Abnormal cell-cell communication, for example disrupted presynaptic input, as well as disrupted intracellular signaling contribute to the pathogenesis of neurodegenerative disease. Understanding the signal transduction pathways that regulate gene expression will help efforts to develop therapeutic interventions.
CREB signaling is a cellular transcription factor that plays an important role in the formation of memories. Perturbed signaling has been observed in the brains of Alzheimer’s disease mouse models, suggesting CREB signaling may be disrupted in human Alzheimer’s disease brains as well. Disturbances in CREB function may also contribute to the development and progression of Huntington’s disease.
CREB is a cellular transcription factor activated when phosphorylated on Ser133. pCREB (Ser133) levels are reduced in the prefrontal cortex of patients with Alzheimer’s disease, indicating a dysfunction in CREB signaling. Reduced pCREB levels in the peripheral blood mononuclear cells (PBMCs) of patients with Alzheimer’s disease correlate with pCREB levels observed in postmortem Alzheimer’s disease brains, suggesting pCREB expression in PBMCs may be a potential biomarker for disease progression.

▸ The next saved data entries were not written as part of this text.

-- ==== Sys2Proof/Machine/Step.lean ====
section
/-! DEFINITION. One step of a run: fetch the word at the position, decode it, run it (R34, R52). -/

namespace Sys2Proof.Machine

/-- One cycle: "the state after cycle n is `step(op_n, state after cycle n−1)`" (R52). At the end of the
operation list the run has ended (R34); a word that is no instruction is refused (R71). -/
def step (s : State) : Host.Outcome State Fault Refusal :=
  match s.fetch with
  | none => .fault .endOfProgram
  | some w =>
    match decode w with
    | .error why => .refused (.undecodable why)
    | .ok i => exec i s

/-- `s` with a table row's word stored at the run's position, so that the next step runs it. One 24-bit
word is the whole instruction (R64), so `nbits` adds nothing. -/
def State.withFetchWord (s : State) (_nbits w : Nat) : State := s.putWord (BitVec.ofNat 24 w)

end Sys2Proof.Machine
end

GSK-3β is known to interact with Tau, beta-amyloid (Aβ), and α-synuclein and is implicated in the pathogenesis of Alzheimer’s disease and Parkinson’s disease. It is one of the kinases responsible for Tau hyperphosphorylation, resulting in neurofibrillary tangles. GSK-3β regulates several critical cellular events, such as axonal transport, microtubule dynamics, apoptosis, and inflammation, making GSK-3β a potential therapeutic target.
Phosphorylation of GSK-3β on Ser9 inactivates the protein, influencing its ability to regulate glycogen synthesis in response to insulin. In Alzheimer’s disease mouse models, GSK-3β Ser9 phosphorylation may also reduce APP processing by β-secretase, decreasing Aβ production.